Hi!!! I just found this site and it has been really helpful. My son, Nicholas was born at 31 weeks by an emergency c-section due to severe pre-e and placental abruption. He was only 2 lbs 1 ounce when he was born, yesterday he weighed in at 3 lbs 10 ounces. He is still in the NICU but he is doing really well. Breathing on his own and taking all of his feeds by bottle. It looks like his next big hurtle will be to keep his own temp. The nurses say he might be home in a few weeks. I am very excited and very nervous, too!![:D]The hospital gave me this little story about having a premie and it really helped me put things in perspective. As scary as it is at times, We are living with amazing little miracles.
Welcome to Holland
When you're going to have a baby, it's like planning a fabulous vacation trip -- to Italy. You buy a bunch of guidebooks and make your wonderful plans. The Coliseum. The Michelangelo David. The gondolas in Venice. You may learn some handy phrases in Italian. It's all very exciting.
After months of eager anticipation, the day finally arrives. You pack your bags and off you go. Several hours later, the plane lands. The stewardess comes in and says "Welcome to Holland."
"Holland?!?," you say, "What do you mean, Holland? I signed up for Italy! I'm supposed to be in Italy. All my life I've dreamed of going to Italy."
But there's been a change in the flight plan. They've landed in Holland and there you must stay.
The important thing is that they haven't taken you to a horrible, disgusting, filthy plae of pestilence, famine and disease. It's just a different place.
So you must go out and buy new guidebooks. And you must learn a whole new language. And you will meet a whole new group of people you would never have met.
It's just a differenct place. It's slower paced than Italy, less flasshy than Italy. But after you've been there for a while and you cantch your breath, you look around and you begin to notice that Holland has windmills; Holland has tulips. Holland even has Rembrandts.

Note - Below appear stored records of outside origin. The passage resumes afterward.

/-- What the session with this key owns is released without a notice (R161). -/
def State.releaseOwned (key : Byte) (s : State) : State :=
  { s with ms := if s.ms.ownsEdit key then s.ms.releaseEdit else s.ms,
           cu := if s.cu.ownsStaging key then s.cu.releaseStaging else s.cu }

/-- A session slot freed (R157). -/
def State.freeSlot (i : Fin 4) (s : State) : State := { s with sessions := upd s.sessions i none }

/-! ## The session family -/

/-- The session that OPEN-SESSION opens (R158). -/
def newSession (now : Nat) (key seq : Byte) (lease : Nat) (res : List Byte) : Session :=
  { key := key, lease := lease, last := seq, cursor := none,
    state := .ready (now + leaseLength lease) ⟨reqCode .openSession, seq, .ok, res⟩ }

/-- OPEN-SESSION by the conditions of R158. -/
def State.openSession (c : Ctl) (rq : Fin 8) (s : State) : State :=
  let plain (st : Status) : State := s.respond (reqCode .openSession) c rq st []
  match openSessionOperands c.ops with
  | none => plain .badOperand
  | some (key, lease) =>
    match s.findSession key with
    | some (i, d) =>
      match d.state with
      | .ready _ cache =>
        if d.last = c.seq ∧ cache.kind = reqCode .openSession then s.resend (reqCode .openSession) c rq i cache
        else plain .inUse
      | .waiting .. => plain .inUse
    | none =>
      match s.freeSession with
      | none => plain .noSession
      | some i =>
        let res := [key, byteOf lease, byteOf i.1]
        { s.respond (reqCode .openSession) c rq .ok res with
            sessions := upd s.sessions i (some (newSession s.now key c.seq lease res)) }

/-- OPEN-SESSION (R158): taken like any addressed request, but answered STARTING before its own rule (R153). -/
def execOpenSession (dt : Nat) (c : Ctl) (s : State) : Host.Outcome State Fault Refusal :=
  s.receive dt fun s => s.control (reqCode .openSession) c id fun rq s =>
    if s.phase = .starting then s.respond (reqCode .openSession) c rq .starting [] else s.openSession c rq

/-- CLOSE-SESSION at the Management Engine (R161). -/
def closeSessionBody : Body := fun k s =>
  forSession k s fun i key =>
    match noOperands k.ops with
    | none => refuse .badOperand s
    | some () => ((s.releaseOwned key).freeSlot i, .uncached .ok [])

/-- CLOSE-SESSION (R161). -/
def execCloseSession (dt : Nat) (c : Ctl) (s : State) : Host.Outcome State Fault Refusal :=
  request .closeSession closeSessionBody dt c s

/-- The lease code of a slot, 0 for a FREE one. -/
def State.leaseCode (i : Fin 4) (s : State) : Nat := (s.sessions[i].map Session.lease).getD 0

/-- KEEP at the Management Engine (R162): the lease code and the full lease in milliseconds. -/
def keepBody : Body := fun k s =>
  forSession k s fun i _ =>
    match noOperands k.ops with
    | none => refuse .badOperand s
    | some () => (s, .answer .ok (byteOf (s.leaseCode i) :: bytes3 (leaseLength (s.leaseCode i) / 1000)))

/-- KEEP (R162). -/
def execKeep (dt : Nat) (c : Ctl) (s : State) : Host.Outcome State Fault Refusal :=
  request .keep keepBody dt c s

/-! ## The cursor (R169 to R171) -/

/-- A cursor target as a result byte (R204). -/
def cursorTargetByte : CursorTarget → Byte
  | .table t => byteOf t.1
  | .staging => 8

/-- A position as two bytes: the curve in bits 15 and 14, 3 standing for END, and the index in bits 9 to 0 (R204,
log 21). -/
def positionBytes (pos : Nat) : List Byte := bytes2 (pos / 1024 * 16384 + pos % 1024)

/-- The calling session's cursor. -/
def State.cursor (i : Fin 4) (s : State) : Option Cursor := s.sessions[i].bind Session.cursor

/-- The calling session's cursor set. -/
def State.setCursor (i : Fin 4) (c : Option Cursor) (s : State) : State := s.modSession i fun d => { d with cursor := c }

/-- The cursor dropped if its target is STAGING (R172). -/
def State.dropStagingCursor (i : Fin 4) (s : State) : State :=
  match s.cursor i with
  | some ⟨.staging, _⟩ => s.setCursor i none
  | some ⟨.table _, _⟩ | none => s

/-- CURSOR-SET at the Management Engine (R169). -/
def cursorSetBody : Body := fun k s =>
  forSession k s fun i key =>
    match cursorSetOperands k.ops with
    | none => refuse .badOperand s
    | some (t, pos) =>
      if t = .staging ∧ !s.cu.ownsStaging key then refuse .notOwner s
      else (s.setCursor i (some ⟨t, pos⟩), .answer .ok (cursorTargetByte t :: positionBytes pos))

/-- CURSOR-SET (R169). -/
def execCursorSet (dt : Nat) (c : Ctl) (s : State) : Host.Outcome State Fault Refusal :=
  request .cursorSet cursorSetBody dt c s

/-- The staging curves changed. -/
def CorrectionUnit.stage (c : CorrectionUnit) (f : Curves → Curves) : CorrectionUnit :=
  match c.staging with
  | .owned key t curves => { c with staging := .owned key t (f curves) }
  | .held .. | .free => c

/-- CURSOR-WRITE at the Management Engine (R170). -/
def cursorWriteBody : Body := fun k s =>
  forSession k s fun i key =>
    match cursorWriteOperands k.ops with
    | none => refuse .badOperand s
    | some vs =>
      match s.cursor i with
      | none => refuse .noCursor s
      | some ⟨.table _, _⟩ => refuse .notOwner s
      | some ⟨.staging, pos⟩ =>
        if Config.tableEntries < pos + vs.length then refuse .badOperand s
        else if s.cu.ownsStaging key then
          ({ s with cu := s.cu.stage (curveWrite pos vs) }.setCursor i (some ⟨.staging, pos + vs.length⟩),
           .answer .ok (positionBytes (pos + vs.length)))
        else refuse .notOwner s

/-- CURSOR-WRITE (R170). -/
def execCursorWrite (dt : Nat) (c : Ctl) (s : State) : Host.Outcome State Fault Refusal :=
  request .cursorWrite cursorWriteBody dt c s

/-- The curves of the staging area: the identity content while it is free (R70). -/
def Staging.curves : Staging → Curves
  | .free => []
  | .owned _ _ curves | .held _ curves => curves

/-- The curves a cursor reads. -/
def CorrectionUnit.read (c : CorrectionUnit) : CursorTarget → Curves
  | .staging => c.staging.curves
  | .table t => c.tables[t]

/-- CURSOR-READ at the Management Engine (R171): the values as a list, then the position. -/
def cursorReadBody : Body := fun k s =>
  forSession k s fun i _ =>
    match cursorReadOperands k.ops with
    | none => refuse .badOperand s
    | some n =>
      match s.cursor i with
      | none => refuse .noCursor s
      | some ⟨t, pos⟩ =>
        if Config.tableEntries < pos + n then refuse .badOperand s
        else
          (s.setCursor i (some ⟨t, pos + n⟩),
           .answer .ok (byteOf n :: ((cellReadList identityEntry (s.cu.read t) pos n).flatMap bytes2 ++
             positionBytes (pos + n))))

/-- CURSOR-READ (R171). -/
def execCursorRead (dt : Nat) (c : Ctl) (s : State) : Host.Outcome State Fault Refusal :=
  request .cursorRead cursorReadBody dt c s

/-! ## Lease expiry -/

/-- What the session with this key owns is released with EDIT-ABANDONED for each (R164 steps 1 and 2). -/
def State.abandonOwned (key : Byte) (s : State) : State :=
  ({ s with ms := if s.ms.ownsEdit key then s.ms.releaseEdit else s.ms,
            cu := if s.cu.ownsStaging key then s.cu.releaseStaging else s.cu }.raiseIf
      (if s.ms.ownsEdit key then s.ms.editAbandoned false else none)).raiseIf
    (if s.cu.ownsStaging key then s.cu.stagingAbandoned false else none)

/-- A lease expires (R164). Only a READY slot has a lease running (log 3). -/
def execLeaseExpiry (dt : Nat) (i : Fin 4) (s : State) : Host.Outcome State Fault Refusal :=
  s.take dt fun s =>
    match s.sessions[i] with
    | some d =>
      match d.state with
      | .ready leaseEnd _ =>
        (((s.reach leaseEnd).abandonOwned d.key).freeSlot i).raise (.sessionExpired d.key i d.last)
      | .waiting .. => s
    | none => s

end Sys2Proof.Machine
end

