-- ==== Sys2Proof/Certificates/Slice0/Obligations.lean ====
section
/-!
DEFINITION. The statements about the TDC-8 for the provers. Each docstring names the rules it formalises; what rests on
a choice of the model names its log entry.
-/

open Sys2Proof Sys2Proof.Machine

/-! ## The machine -/

/-- A step takes the command at the front of the queue and executes it with the rest left waiting (log 2). -/
def Obligations.StepTakesFrontCommand : Prop :=
  ∀ (c : Instr) (rest : List Instr) (s : State),
    step { s with pending := c :: rest } = exec c { s with pending := rest }

/-- The values right after the release of reset that the spec states: R17 and R18 (contexts, edit buffer), R28, R33, R34
(selection, switch part, install part, HOLD), R44 (every item of the Frame Tracker), R70 (staging), R76 (Tile Engine),
R97 (cadence), R104 and R86 (ports), R148 (trunk link), R157 (sessions), R176 (response slots and fill order), R179 and
R180 (notice classes, slots and pending list), R190, R193 and R201 (phase, address, no FULL reset pending), and R111 (no
operation in flight). -/
def Obligations.ReleaseValues : Prop :=
  let s := State.reset
  (∀ c : Fin 4, s.ms.contexts[c].status = .blank ∧ used s.ms.contexts[c].table = [] ∧
    s.ms.contexts[c].fill = ⟨0, 0, 0⟩) ∧
  s.ms.edit = none ∧ s.ms.selection = .none ∧ s.ms.switch = none ∧ s.ms.install = none ∧ s.ms.hold = false ∧
  (∀ t : Fin 8, ∀ k, k < 3072 → curveEntry s.cu.tables[t] k = 4 * (k % 1024) + (k % 1024) / 256) ∧
  s.cu.staging = .free ∧
  (s.ft.frame = none ∧ s.ft.lastLine = none ∧ s.ft.lastEnd = 0 ∧ s.ft.runs = 0 ∧
    s.ft.damage = ⟨false, false, false, false⟩ ∧ s.ft.lock = .noSignal ∧ s.ft.regular = 0 ∧ s.ft.lastOpen = none ∧
    s.ft.lastClose = none ∧ s.ft.measured = none ∧ s.ft.reference = none ∧ s.ft.lastNumber = 0 ∧ s.ft.opened = 0 ∧
    s.ft.damagedCount = 0 ∧ s.ft.signal = none ∧ s.ft.lineGap = none ∧ s.ft.acquisition = none ∧
    s.ft.holdover = none ∧ s.ft.loss = none) ∧
  s.te = none ∧
  (∀ p : Fin 8, s.ports[p].config = ⟨true, .dark, .solid, none⟩ ∧ s.ports[p].queue = [] ∧
    s.ports[p].transferring = false ∧ s.ports[p].stallTimer = none ∧ s.ports[p].stalled = false ∧
    s.ports[p].releasePending = false ∧ s.ports[p].gen = none ∧ s.ports[p].current = none ∧
    s.ports[p].last = none ∧ s.ports[p].genCount = 0) ∧
  s.cadence = 5 ∧ s.cadenceTimer = some (s.now + 16666) ∧
  (s.dn.up = false ∧ s.dn.linkTimer = none ∧ s.dn.buffer = [] ∧ s.dn.receiving = false ∧ s.holdOut = false ∧
    s.up.sending = none ∧ s.up.idleTimer = some (s.now + 200) ∧ s.up.idleDue = false ∧ s.up.turn = .toLocal) ∧
  (∀ i : Fin 4, s.sessions[i] = none) ∧ (∀ i : Fin 8, s.rq.slots[i] = .free) ∧ s.rq.order = [] ∧
  (∀ k : NoticeKind, s.ns.slots[k.idx].body = none) ∧ s.ns.list = [] ∧
  s.ns.slots.toList.map (fun x => x.cls.1) = [1, 2, 2, 1, 1, 2, 1, 1, 1, 0, 2, 0, 1, 1, 0, 0] ∧
  s.phase = .starting ∧ s.address = 0 ∧ s.fullReset = none ∧ s.rs.op = none

/-- Every invariant holds right after the release of reset. -/
def Obligations.ReleaseIsSafe : Prop :=
  StorageOk State.reset ∧ QueuesOk State.reset ∧ MapOk State.reset ∧ SessionsOk State.reset ∧
    ResponsesOk State.reset ∧ NoticesOk State.reset

/-- Every step keeps the canonical form of the banks and of the correction curves, and every curve entry in 0..4095
(R68, R106, R207). -/
def Obligations.StepKeepsStorage : Prop := ∀ s t : State, StorageOk s → step s = .next t → StorageOk t

/-- Every step keeps the port queues within eight lines and the pass-through buffer within four packets, and a transfer
in progress has its line (R90, R142). -/
def Obligations.StepKeepsQueues : Prop := ∀ s t : State, QueuesOk s → step s = .next t → QueuesOk t

/-- Every step keeps each context that is shown or waiting to be shown READY, and a context OPEN exactly while the edit
buffer is taken for it (R4, R21, R28, R34). -/
def Obligations.StepKeepsMap : Prop := ∀ s t : State, MapOk s → step s = .next t → MapOk t

/-- Every step keeps session keys unique and what is owned owned by an open session (R18, R70, R157). -/
def Obligations.StepKeepsSessions : Prop := ∀ s t : State, SessionsOk s → step s = .next t → SessionsOk t

/-- Every step keeps the fill order the list of the filled response slots, each once (R176). -/
def Obligations.StepKeepsResponses : Prop := ∀ s t : State, ResponsesOk s → step s = .next t → ResponsesOk t

/-- Every step keeps the pending list the list of the PENDING kinds, each once, with counts 1..255 and never class 3
(R180, R181). -/
def Obligations.StepKeepsNotices : Prop := ∀ s t : State, NoticesOk s → step s = .next t → NoticesOk t

/-- The command of a forward-lane packet is what a cabinet whose classification of it is that command decodes from the
packet's bytes (R136, R203). -/
def Obligations.ForwardPacketDecodesToItsCommand : Prop :=
  ∀ (dt : Nat) (address : Byte) (i : Instr) (bytes : List Byte),
    i.wf = true → forwardPacket i = some bytes →
    (match i with
      | .forwardPacketDropped d _ | .frameStart d _ _ _ | .line d _ _ _ _ | .frameEnd d _ _ | .idle d
      | .forwardUnknownKind d _ => d = dt
      | .controlNotAddressed _ kind c | .unknownRequest _ kind c => controlInstr dt address kind c = i
      | _ => ∀ k c, i.request = some (k, c) → controlInstr dt address (reqCode k) c = i) →
    decodeForward dt address bytes = i

/-! ## Power, RSTN and the hold in reset -/

/-- Power-on and RSTN low leave the part held in reset with every block at its reset values and no timer running; the
banks keep what the cut-off access left (R106, R198). The release gives the reset values with the address 0, the phase
STARTING, the cadence timer, the IDLE interval and the start-up load begun, banks, pins and time as they are (R198).
That the blocks hold their reset values with no timer running while held, after power-on as after RSTN, is log 41; that
the levels of the input pins stay through a reset is log 5; and the store's items before its load are log 7. -/
def Obligations.ResetPinAndRelease : Prop :=
  ∀ (dt : Nat) (cut : Mishap) (s : State),
    let rs := s.rs.cut cut
    let values (now : Nat) (bankA bankB : Cells Word) : State :=
      { State.reset with
          now := now, ports := s.ports.map fun p => Port.initial p.ready, cadenceTimer := some (now + 16666),
          rs := RecordStore.initial bankA bankB, up := Uplink.initial s.up.holdIn now, pending := s.pending }
    let v := values (s.now + dt) rs.bankA rs.bankB
    let held : State :=
      { v with held := true, cadenceTimer := none, rs := { v.rs with load := none },
               up := { v.up with idleTimer := none } }
    exec (.powerOn dt cut) s = .next held ∧ exec (.rstnLow dt cut) s = .next held ∧
    (s.held = true → exec (.releaseOfReset dt) s = .next (values (s.now + dt) s.rs.bankA s.rs.bankB))

/-- While the part is held in reset, every command but the reset pin, the release and the levels of the other pins
changes nothing but the time, which passes as the command says (R198). That nothing else changes meanwhile is log 41
(DEDUCED). A packet that reaches a lane at the very moment at which a FULL reset took effect is lost in the same way
(R202); that this moment is the one time that counts is log 43. -/
def Obligations.HeldInResetOnlyTimePasses : Prop :=
  ∀ (i : Instr) (s : State),
    let passed : Prop := exec i s = .next { s with now := s.now + i.elapsed, out := [] }
    (s.held = true →
      (match i with
       | .powerOn .. | .rstnLow .. | .releaseOfReset .. | .readyRises .. | .readyFalls .. | .holdInputRises ..
       | .holdInputFalls .. => False
       | _ => True) → passed) ∧
    (s.resetAt = some (s.now + i.elapsed) →
      (match i with
       | .returnReceptionBegins .. | .returnPacket .. | .returnIdle .. | .returnPacketDropped .. => True
       | _ => (forwardPacket i).isSome = true) → passed)

/-! ## The start-up load -/

/-- The end of the header reads (R108, R129): the only ACTIVE bank, or of two the newer by R108, with its generation;
with none, bank A erased and made ACTIVE with generation 1; on a verify failure STORE-FAULT, bank A active, no records,
append point 32,768 and the full mark set. That the generation is 1 then too is the model's choice (log 47), as R129
names none; that this STORE-FAULT has no key is log 32, the address of a failed erase, its lowest word not erased,
log 10, and what a failed erase leaves log 49. -/
def Obligations.StartupBankChoice : Prop :=
  ∀ (dt : Nat) (fault : Option Mishap) (l : Load) (s : State),
    s.held = false → s.rs.load = some l → l.step = .headers →
    let chosen (b : BankId) (g : Word) : State :=
      { s.elapse dt with
          rs := { s.rs with active := b, generation := g, load := some { l with step := .scan } } }
    let activeA : Prop := bankRead s.rs.bankA 0 = 0xC35A ∧ bankRead s.rs.bankA 2 = 0x00FF
    let activeB : Prop := bankRead s.rs.bankB 0 = 0xC35A ∧ bankRead s.rs.bankB 2 = 0x00FF
    let gA := bankRead s.rs.bankA 1
    let gB := bankRead s.rs.bankB 1
    (activeA → ¬activeB → exec (.startupBankChoice dt fault) s = .next (chosen .A gA)) ∧
    (¬activeA → activeB → exec (.startupBankChoice dt fault) s = .next (chosen .B gB)) ∧
    (activeA → activeB → 1 ≤ (gB - gA).toNat ∧ (gB - gA).toNat ≤ 32767 →
      exec (.startupBankChoice dt fault) s = .next (chosen .B gB)) ∧
    (activeA → activeB → ¬(1 ≤ (gB - gA).toNat ∧ (gB - gA).toNat ≤ 32767) →
      exec (.startupBankChoice dt fault) s = .next (chosen .A gA)) ∧
    (¬activeA → ¬activeB → fault = none →
      exec (.startupBankChoice dt fault) s = .next
        { s.elapse dt with
            rs := { s.rs with
                      bankA := [(0, 0xC35A), (1, 1), (2, 0x00FF)], active := .A, generation := 1, append := 8,
                      full := false, directory := Vector.replicate 13 none,
                      load := some { l with step := .scan } } }) ∧
    (∀ r f, ¬activeA → ¬activeB →
      s.rs.perform fault 0 [.erase .A, .program .A 0 0xC35A, .program .A 1 1, .state .A 2 0x00FF .ordinary] =
        (r, some f) →
      exec (.startupBankChoice dt fault) s = .next
        ({ s.elapse dt with
            rs := { r with
                      active := .A, generation := 1, append := 32768, full := true,
                      directory := Vector.replicate 13 none,
                      load := some { l with step := .scan, skipScan := true } } }.raise
          (.storeFault .writeFault f.bank f.addr none)))
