/-! ## `State.modSession` -/

@[simp] theorem State.modSession_now (i : Fin 4) (f : Session → Session) : (s.modSession i f).now = s.now := rfl
@[simp] theorem State.modSession_held (i : Fin 4) (f : Session → Session) : (s.modSession i f).held = s.held := rfl
@[simp] theorem State.modSession_phase (i : Fin 4) (f : Session → Session) : (s.modSession i f).phase = s.phase := rfl
@[simp] theorem State.modSession_address (i : Fin 4) (f : Session → Session) : (s.modSession i f).address = s.address := rfl
@[simp] theorem State.modSession_fullReset (i : Fin 4) (f : Session → Session) : (s.modSession i f).fullReset = s.fullReset := rfl
@[simp] theorem State.modSession_resetAt (i : Fin 4) (f : Session → Session) : (s.modSession i f).resetAt = s.resetAt := rfl
@[simp] theorem State.modSession_sessions (i : Fin 4) (f : Session → Session) : (s.modSession i f).sessions = upd s.sessions i (s.sessions[i].map f) := rfl
@[simp] theorem State.modSession_rq (i : Fin 4) (f : Session → Session) : (s.modSession i f).rq = s.rq := rfl
@[simp] theorem State.modSession_ns (i : Fin 4) (f : Session → Session) : (s.modSession i f).ns = s.ns := rfl
@[simp] theorem State.modSession_ms (i : Fin 4) (f : Session → Session) : (s.modSession i f).ms = s.ms := rfl
@[simp] theorem State.modSession_cu (i : Fin 4) (f : Session → Session) : (s.modSession i f).cu = s.cu := rfl
@[simp] theorem State.modSession_ft (i : Fin 4) (f : Session → Session) : (s.modSession i f).ft = s.ft := rfl
@[simp] theorem State.modSession_te (i : Fin 4) (f : Session → Session) : (s.modSession i f).te = s.te := rfl
@[simp] theorem State.modSession_ports (i : Fin 4) (f : Session → Session) : (s.modSession i f).ports = s.ports := rfl
@[simp] theorem State.modSession_cadence (i : Fin 4) (f : Session → Session) : (s.modSession i f).cadence = s.cadence := rfl
@[simp] theorem State.modSession_cadenceTimer (i : Fin 4) (f : Session → Session) : (s.modSession i f).cadenceTimer = s.cadenceTimer := rfl
@[simp] theorem State.modSession_rs (i : Fin 4) (f : Session → Session) : (s.modSession i f).rs = s.rs := rfl
@[simp] theorem State.modSession_up (i : Fin 4) (f : Session → Session) : (s.modSession i f).up = s.up := rfl
@[simp] theorem State.modSession_dn (i : Fin 4) (f : Session → Session) : (s.modSession i f).dn = s.dn := rfl
@[simp] theorem State.modSession_out (i : Fin 4) (f : Session → Session) : (s.modSession i f).out = s.out := rfl
@[simp] theorem State.modSession_pending (i : Fin 4) (f : Session → Session) : (s.modSession i f).pending = s.pending := rfl

/-! ## `State.setCursor` -/

@[simp] theorem State.setCursor_now (i : Fin 4) (c : Option Cursor) : (s.setCursor i c).now = s.now := rfl
@[simp] theorem State.setCursor_held (i : Fin 4) (c : Option Cursor) : (s.setCursor i c).held = s.held := rfl
@[simp] theorem State.setCursor_phase (i : Fin 4) (c : Option Cursor) : (s.setCursor i c).phase = s.phase := rfl
@[simp] theorem State.setCursor_address (i : Fin 4) (c : Option Cursor) : (s.setCursor i c).address = s.address := rfl
@[simp] theorem State.setCursor_fullReset (i : Fin 4) (c : Option Cursor) : (s.setCursor i c).fullReset = s.fullReset := rfl
@[simp] theorem State.setCursor_resetAt (i : Fin 4) (c : Option Cursor) : (s.setCursor i c).resetAt = s.resetAt := rfl
@[simp] theorem State.setCursor_sessions (i : Fin 4) (c : Option Cursor) : (s.setCursor i c).sessions = upd s.sessions i (s.sessions[i].map fun d => { d with cursor := c }) := rfl
@[simp] theorem State.setCursor_rq (i : Fin 4) (c : Option Cursor) : (s.setCursor i c).rq = s.rq := rfl
@[simp] theorem State.setCursor_ns (i : Fin 4) (c : Option Cursor) : (s.setCursor i c).ns = s.ns := rfl
@[simp] theorem State.setCursor_ms (i : Fin 4) (c : Option Cursor) : (s.setCursor i c).ms = s.ms := rfl
@[simp] theorem State.setCursor_cu (i : Fin 4) (c : Option Cursor) : (s.setCursor i c).cu = s.cu := rfl
@[simp] theorem State.setCursor_ft (i : Fin 4) (c : Option Cursor) : (s.setCursor i c).ft = s.ft := rfl
@[simp] theorem State.setCursor_te (i : Fin 4) (c : Option Cursor) : (s.setCursor i c).te = s.te := rfl
@[simp] theorem State.setCursor_ports (i : Fin 4) (c : Option Cursor) : (s.setCursor i c).ports = s.ports := rfl
@[simp] theorem State.setCursor_cadence (i : Fin 4) (c : Option Cursor) : (s.setCursor i c).cadence = s.cadence := rfl
@[simp] theorem State.setCursor_cadenceTimer (i : Fin 4) (c : Option Cursor) : (s.setCursor i c).cadenceTimer = s.cadenceTimer := rfl
@[simp] theorem State.setCursor_rs (i : Fin 4) (c : Option Cursor) : (s.setCursor i c).rs = s.rs := rfl
@[simp] theorem State.setCursor_up (i : Fin 4) (c : Option Cursor) : (s.setCursor i c).up = s.up := rfl
@[simp] theorem State.setCursor_dn (i : Fin 4) (c : Option Cursor) : (s.setCursor i c).dn = s.dn := rfl
@[simp] theorem State.setCursor_out (i : Fin 4) (c : Option Cursor) : (s.setCursor i c).out = s.out := rfl
@[simp] theorem State.setCursor_pending (i : Fin 4) (c : Option Cursor) : (s.setCursor i c).pending = s.pending := rfl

But everyone you know is busy coming and going from Italy and they're all bragging about what a wonderful time they had there. And for the rest of your life you will say, "Yes, that's where I was supposed to go. That's what I had planned."
And the pain of that will never, ever, ever go away because the loss of that dream is a very significant loss.
But if you spend your life mourning the fact that you didn't get to Italy, you may never be free to enjoy the very special, the very lovely things about Holland.